WHAT IS REQUIRED: In the records below, the line with "let c := leNum ((List.range n).map fun j => sget" opens the range and the line with "Atomics at L2 -/" closes it; print that range exactly and nothing else.

- Opening Delimiter -

-- ==== Sys2Proof/Machine/Atomics.lean ====
section
/-! DEFINITION. Atomic operations 0xB0 to 0xB2 (R267, R268, R392 to R395). -/
namespace Sys2Proof.Machine

/-! ## One lane's action (R393) -/

/-- A number of `n` bytes as a signed integer. -/
def signedOf (n v : Nat) : Int := if v % 2 ^ (8 * n) < 2 ^ (8 * n - 1) then (v % 2 ^ (8 * n) : Nat) else (v % 2 ^ (8 * n) : Nat) - 2 ^ (8 * n)

/-- The new value of a location of `n` bytes: current `c`, operand `x`, compare word `cmp` (R393). -/
def atomNew (aop : Aop) (n c x cmp : Nat) : Nat :=
  match aop with
  | .add => (c + x) % 2 ^ (8 * n)
  | .min => if signedOf n x < signedOf n c then x else c
  | .max => if signedOf n c < signedOf n x then x else c
  | .minu => if x < c then x else c
  | .maxu => if c < x then x else c
  | .and => Nat.land c x
  | .or => Nat.lor c x
  | .xor => Nat.xor c x
  | .xchg => x
  | .fadd => (addF fp32 .rne c x).1
  | .cas => if c = cmp then x else c

/-! ## Registers (R392) -/

/-- Bytes of the access. -/
def atBytes (w64 : Bool) : Nat := if w64 then 8 else 4

/-- Registers read at D. -/
def atReads (f : FmtAt) : Nat := (if f.aop = .cas then 2 else 1) * (if f.w64 then 2 else 1)

/-- Registers written at D. -/
def atWrites (w64 : Bool) : Nat := if w64 then 2 else 1

/-- The uses of D: read and, with a return, written. -/
def atUse (f : FmtAt) (ret : Bool) : Use := { r := f.d.toNat, n := atReads f, src := true, dst := ret }

/-- A lane's operand: for CAS the new word. -/
def Iss.atX (i : Iss) (f : FmtAt) (l : Nat) : Nat :=
  let n := atWrites f.w64
  if f.aop = .cas then i.rdWords l f.d (2 * n) / 2 ^ (32 * n) else i.rdWords l f.d n

/-- A lane's compare word. -/
def Iss.atCmp (i : Iss) (f : FmtAt) (l : Nat) : Nat := i.rdWords l f.d (atWrites f.w64)

/-- The groups of an instruction's parts: the lanes of one address and one HTag() are one indivisible action, in lane order
(R267, R394). -/
def atomGroups (ps : List AtomLane) : List (List AtomLane) :=
  ((ps.map fun p => (p.loc, p.group)).eraseDups).map fun g => ps.filter fun p => p.loc == g.1 && p.group == g.2

/-! ## Scratchpad atomics -/

/-- Atomics applied one after another to a scratchpad: the old value of each lane (R267, R395). -/
def scratchAtoms (aop : Aop) (n : Nat) : List AtomLane → List (Nat × Byte) → List (Nat × Nat) × List (Nat × Byte)
  | [], m => ([], m)
  | p :: ps, m =>
    let c := leNum ((List.range n).map fun j => sget (0 : Byte) m (p.loc + j))
    let r := scratchAtoms aop n ps (ssetAll (0 : Byte) m (layAt p.loc (leList n (atomNew aop n c p.x p.cmp))))
    ((p.lane, c) :: r.1, r.2)

/-- Atomics of an instruction on a scratchpad: group after group (R267, R394, R395). -/
def scratchGroups (aop : Aop) (n : Nat) (ps : List AtomLane) (m : List (Nat × Byte)) : List (Nat × Nat) × List (Nat × Byte) :=
  scratchAtoms aop n (atomGroups ps).flatten m

/-- The tag a lane reads under: its nearest unmerged, unrefuted ancestor (R275, R276). -/
def Ctx.readTag (c : Ctx) (h : Nat) : Nat := ((c.path h).head?).getD 0

/-- The part of a lane at a place. -/
def State.atomLane (s : State) (i : Iss) (f : FmtAt) (l loc : Nat) : AtomLane :=
  let h := (i.warp.lane l).hcur.toNat
  { lane := l, loc := loc, x := i.atX f l, cmp := i.atCmp f l, tag := (s.ctx i.team.ctx).readTag h
    drop := (s.tagOf i l).isNone, group := h }

/-! ## Atomics at L2 -/

/-- One lane's action at the directory; the old value (R254, R267, R272). -/
def State.atomAt (s : State) (ctx : Nat) (aop : Aop) (n : Nat) (p : AtomLane) : State × Nat :=
  let c := leNum ((List.range n).map fun j => s.dirByte ctx (p.loc + j) ((s.ctx ctx).path p.tag))
  if p.drop then (s, c) else (s.writeAll ctx p.tag (layAt p.loc (leList n (atomNew aop n c p.x p.cmp))), c)

/-- Lanes in order: the state and the old values. -/
def State.atomLanes (s : State) (ctx : Nat) (aop : Aop) (n : Nat) : List AtomLane → State × List (Nat × Nat)
  | [] => (s, [])
  | p :: ps =>
    let r := s.atomAt ctx aop n p
    let q := r.1.atomLanes ctx aop n ps
    (q.1, (p.lane, r.2) :: q.2)

/-- The groups of a request, one after another. -/
def State.atomAll (s : State) (ctx : Nat) (aop : Aop) (n : Nat) (ps : List AtomLane) : State × List (Nat × Nat) :=
  (atomGroups ps).foldl (fun r g =>
    let q := r.1.atomLanes ctx aop n g
    (q.1, r.2 ++ q.2)) (s, [])

/-- Old values put into a pending access. -/
def State.putOld (s : State) (key : Nat) (olds : List (Nat × Nat)) : State :=
  { s with pend := s.pend.map fun p => if p.key = key then
      { p with lanes := p.lanes.map fun l => match olds.find? (fun o => o.1 == l.lane) with
        | some o => { l with val := some o.2 }
        | none => l }
      else p }

/-- Whether a part acts on a peer's committed data: it goes there in a request. -/
def AtomLane.away (p : AtomLane) : Bool := isPeer p.loc && p.tag == 0 && !p.drop

/-- The requests of atomics on peer lines: one for each line, its parts in lane order (R32, R267). -/
def State.askAtoms (s : State) (core team warp : Nat) (q : AtomReq) : State :=
  let out := q.parts.filter AtomLane.away
  (peerLines (out.map AtomLane.loc)).foldl (fun s l =>
    let ps := out.filter fun p => lineOf p.loc == l
    s.ask 4 l (.thread core team warp q.key) (ps.map AtomLane.lane) fun t =>
      .atom Config.identity t q.bytes q.aop (ps.map fun p => (localOf p.loc, p.x, p.cmp))) s

/-- A request performed at L2: lines held core-dirty are published first (R258, R268); the old values wait
for their return, those of peers for the peers' answers. -/
def State.performAtom (s : State) (core team warp ctx : Nat) (q : AtomReq) : State :=
  let s1 := s.forceOthers none (q.parts.map AtomLane.loc)
  let r := s1.atomAll ctx q.aop q.bytes (q.parts.filter fun p => !p.away)
  ((r.1.putOld q.key r.2).askAtoms core team warp q).takeNonce

/-- A request performed at another core's scratchpad, whose core publishes first what a release there covers (R254, R262,
R384). -/
def State.performHallAtom (s : State) (team : Nat) (q : AtomReq) : State :=
  match s.team? team with
  | none => s
  | some t =>
    let s0 := match t.core? with
      | some c => s.forceCore c []
      | none => s
    let r := scratchGroups q.aop q.bytes q.parts t.scratch
    (s0.updTeam team fun t => { t with scratch := r.2 }).putOld q.key r.1

/-! ## The instructions (R394) -/

/-- An atomic of the active lanes: own-scratchpad lanes act at commit, the others leave through the hold; destinations
are empty until the old values return (R210). -/
def atomBody (s : State) (i : Iss) (f : FmtAt) (ret : Bool) (r : Reach) : Verdict State :=
  let n := atBytes f.w64
  let fs := parkedOf r i.act
  let done := i.act.filter fun l => (r.ans l).placed
  let full := (s.slotFull i (done.filterMap fun l => match r.ans l, s.tagOf i l with
      | .phys u, some t => some (l, t, lineOf u.loc)
      | _, _ => none)).map fun l => ({ cause := causeHFULL, info := BitVec.ofNat 32 l, addr := r.addr l, lane := l } : Trap)
  match lowerTrap (i.reachTrap r) full with
  | some t => .trap t
  | none =>
    if i.act.any fun l => s.mustWait i l false (r.ans l) then .wait
    else if done = [] then .go (s.parkLanes i .atomic fs)
    else
      let own := done.filterMap fun l => match r.ans l with
        | .own off => some (s.atomLane i f l off)
        | _ => none
      let phys := done.filterMap fun l => match r.ans l with
        | .phys u => some (s.atomLane i f l u.loc)
        | _ => none
      let halls := (distinctOf done fun l => match r.ans l with
        | .hall t _ => some t
        | _ => none).map fun t => (t, done.filterMap fun l => match r.ans l with
          | .hall u off => if u = t then some (s.atomLane i f l off) else none
          | _ => none)
      let row := i.row f.d.toNat
      let rel := i.relOf done f.ord f.scp
      let groups : List (Option Nat × List AtomLane) :=
        (if phys = [] then [] else [(none, phys)]) ++ halls.map fun h => (some h.1, h.2)
      let req (k : Nat) (ps : List AtomLane) : AtomReq := { key := s.nextKey + k, aop := f.aop, bytes := n, ret := ret, row := row, parts := ps }
      let out := groups.zipIdx.map fun g => (g.1.1, req g.2 g.1.2)
      let here := if own = [] then [] else [req out.length own]
      let reqs := out.map (·.2) ++ here
      if !s.holdRoom i.core out.length then .stall
      else
        let res := scratchGroups f.aop n own i.team.scratch
        let keyOf (l : Nat) : Option Nat := (reqs.find? fun q => q.parts.any fun p => p.lane == l).map AtomReq.key
        let w := i.warp.updLanes done fun l k => match keyOf l with
          | some key =>
            let k := if acquires f.ord then { k with fence := key :: k.fence } else k
            if ret then k.emptyRows row (.access key) (atWrites f.w64) else k
          | none => k
        let w := w.updLanes (i.entry.filter fun l => !(fs.map (·.1)).contains l) fun _ k => k.step s.len
        let cells := own.flatMap fun p => layAt p.loc (leList n 0)
        let s1 := commit (s.useAll (usesOf r done)) i w false (oldBytes i.team cells)
        let s2 := s1.updTeam i.team.key fun t => { t with scratch := res.2 }
        let s3 := if own ≠ [] then rel.elim s2 fun sc => s2.markOwnRelease i.core sc else s2
        let pends : List Pend := if !ret then [] else reqs.map fun q =>
          { key := q.key, team := i.team.key, warp := i.warp.id, bytes := n, signed := false, atomic := true
            tick := s.tick, lanes := q.parts.map fun p => { lane := p.lane, row := row, val := (res.1.find? fun o => o.1 == p.lane).map (·.2) } }
        let s4 := { s3 with nextKey := s3.nextKey + reqs.length, pend := s3.pend ++ pends }
        .go (((s4.pushHold i (out.map fun q => .atom i.team.ctx q.1 rel q.2)).countClamp i f.ord f.scp).parkLanes i .atomic fs)

/-- ATOM (R394). -/
def execAtom (f : FmtAt) (s : State) : Host.Outcome State Fault Refusal :=
  runWith s (.atom f) f.e [srcN f.a 2, atUse f true] fun s i =>
    atomBody s i f true (genericReach s i .atomic f.a (atBytes f.w64) .def_)

/-- RED (R394): no return. -/
def execRed (f : FmtAt) (s : State) : Host.Outcome State Fault Refusal :=
  runWith s (.red f) f.e [srcN f.a 2, atUse f false] fun s i =>
    atomBody s i f false (genericReach s i .atomic f.a (atBytes f.w64) .def_)

/-- ATOMS (R395). -/
def execAtoms (f : FmtAt) (s : State) : Host.Outcome State Fault Refusal :=
  runWith s (.atoms f) f.e [srcU f.a, atUse f true] fun s i =>
    atomBody s i f true (scratchReach s i f.a (atBytes f.w64))

end Sys2Proof.Machine
end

- Closing Delimiter -

SOLUTION:
    let c := leNum ((List.range n).map fun j => sget (0 : Byte) m (p.loc + j))
    let r := scratchAtoms aop n ps (ssetAll (0 : Byte) m (layAt p.loc (leList n (atomNew aop n c p.x p.cmp))))
    ((p.lane, c) :: r.1, r.2)

/-- Atomics of an instruction on a scratchpad: group after group (R267, R394, R395). -/
def scratchGroups (aop : Aop) (n : Nat) (ps : List AtomLane) (m : List (Nat × Byte)) : List (Nat × Nat) × List (Nat × Byte) :=
  scratchAtoms aop n (atomGroups ps).flatten m

/-- The tag a lane reads under: its nearest unmerged, unrefuted ancestor (R275, R276). -/
def Ctx.readTag (c : Ctx) (h : Nat) : Nat := ((c.path h).head?).getD 0

/-- The part of a lane at a place. -/
def State.atomLane (s : State) (i : Iss) (f : FmtAt) (l loc : Nat) : AtomLane :=
  let h := (i.warp.lane l).hcur.toNat
  { lane := l, loc := loc, x := i.atX f l, cmp := i.atCmp f l, tag := (s.ctx i.team.ctx).readTag h
    drop := (s.tagOf i l).isNone, group := h }

/-! ## Atomics at L2 -/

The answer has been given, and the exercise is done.